As mães estão infelizes. Mães se sentem inseguras o tempo inteiro. Porque não podem, simplesmente não podem, contar com 100% de certeza com nenhum tipo de apoio em nenhuma área. Não temos segurança mínima se vamos conseguir uma boa gestação, um bom parto, se o companheiro será realmente um bom companheiro, se vamos conseguir sustentar os filhos, se vamos conseguir bons médicos, se a informação que recebemos é segura, se vamos ter apoio para amamentar, se o trabalho vai nos aceitar, ou se vamos conseguir trabalho, onde vamos deixar os filhos e se ele estará seguro, se conseguiremos bons médicos, acesso a remédios, acesso a boa informação, acesso a boa alimentação, acesso a opções de lazer.
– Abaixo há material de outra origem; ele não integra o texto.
-- ==== Sys2Proof/Safety.lean ====
section
/-! DEFINITION. The laws that the spec names as holding in every reachable state, as predicates on a state: what a run
of the part may never leave. -/

namespace Sys2Proof.Machine

/-- The cells are in their canonical form. -/
def State.cellsLaw (s : State) : Prop := s.store.cells.wf = true

/-- The notice law (11: R179): no two waiting notices under one key, and none for the null entry. -/
def State.noticeLaw (s : State) : Prop := (s.notices.map fun e => e.key).Nodup

/-- LINK READY is asserted while at most 14 frames wait, and at most 16 wait (10: R172); while RESET is held it is low
and none waits (11: R184). -/
def State.linkLaw (s : State) : Prop :=
  if s.resetHeld then s.link.receiveQueue = [] ∧ s.link.linkReady = false ∧ s.link.restartPending = false
  else s.link.receiveQueue.length ≤ 16 ∧ s.link.linkReady = decide (s.link.receiveQueue.length ≤ 14)

/-- The channel emits: KEYED or STOPPING (06: R94). -/
def Channel.isKeyed (x : Channel) : Bool := x.state = .keyed || x.state = .stopping

/-- The keying law on one channel (06: R94): KEYREQ is raised in REQUESTING, KEYED and STOPPING alone, symbols are
emitted in KEYED and STOPPING alone and KEYOK is present there, and each timer runs in its own state alone. -/
def Channel.keyingLaw (x : Channel) (keyok : Bool) : Prop :=
  (x.keyreq = true ↔ x.state = .requesting ∨ x.isKeyed = true) ∧
  (x.output.isSome = true ↔ x.isKeyed = true) ∧
  (x.isKeyed = true → keyok = true) ∧
  (x.turn.isSome = true → x.isKeyed = true) ∧
  (x.lockTimer.isSome = true → x.state = .locking) ∧
  (x.permitTimer.isSome = true → x.state = .requesting) ∧
  (x.retryTimer.isSome = true → x.state = .backoff)

def State.keyingLaw (s : State) : Prop := ∀ ch : Fin 8, (s.channel ch).keyingLaw (s.keyokOf ch)

/-- While RESET is low the part stands at its reset values (11: R184); the levels of the inputs and the waiting commands
are whatever they are (log 7, log 21). -/
def State.restLaw (s : State) : Prop := s.resetHeld = true → s = State.atRest s.keyok s.silence s.pending s.pauses

/-- The number of channels whose current turn is a pass of the bulletin. -/
def State.passCount (s : State) (n : Fin 64) : Nat :=
  (allChannels.filter fun ch => (s.channel ch).carriesPass n).length

/-- The on-air law (02: R24): the on-air count of an entry is the number of channels whose current turn is a pass of
it, and an EMPTY entry is on no channel. -/
def State.onAirLaw (s : State) : Prop := ∀ n : Fin 64, s.passCount n = (s.bulletin n).elim 0 fun b => b.onAir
Não há espaço de segurança para crianças, não há leis que regulem e protejam e garantam o exercício da maternagem sem a exploração da mulher. Sem a imposição da disponibilidade feminina para cuidar e sua conformidade em não ser cuidada.

É muito cruel sermos educadas para cuidar de tudo, e nunca para “dar trabalho”. Nós mulheres nunca “damos trabalho”, apenas tomamos todo o trabalho do mundo pra executarmos. E ninguém está segurando essa onda. Mulheres mentem dizendo que está tudo bem e que dão conta. Mentem para os outros. Mentem para si mesmas. Porque fomos ensinadas que é pra isso que servimos. Porque não tem nenhuma opção mesmo. É muito mais profundo que romantização da maternidade.

As mulheres-mães estão doentes, depressivas, estressadas, solitárias. Suportando casamentos fracassados e relacionamentos abusivos por falta de suporte para sustentarem seus filhos. As mulheres estão em sub-empregos, se prostituindo para alimentar suas crias. Estão interrompendo seus estudos. Estão o tempo inteiro tendo que escolher entre si mesmas e os filhos e sendo julgadas por isso. Contando com a sorte para cuidarem das crias porque não há políticas públicas sérias e eficazes para apoiar a maternagem. Dizem que as mães são sagradas, crianças são anjos. Isso é mentira. Ninguém se importa de verdade com mulheres e seus filhos. Não há nenhuma rede de apoio estrutural que apoie mães. Mulheres-mães e seus filhos são vítimas sistemáticas de todo tipo de violência. Ninguém se importa.

A única coisa que uma mãe pode contar, de fato, é com a sorte.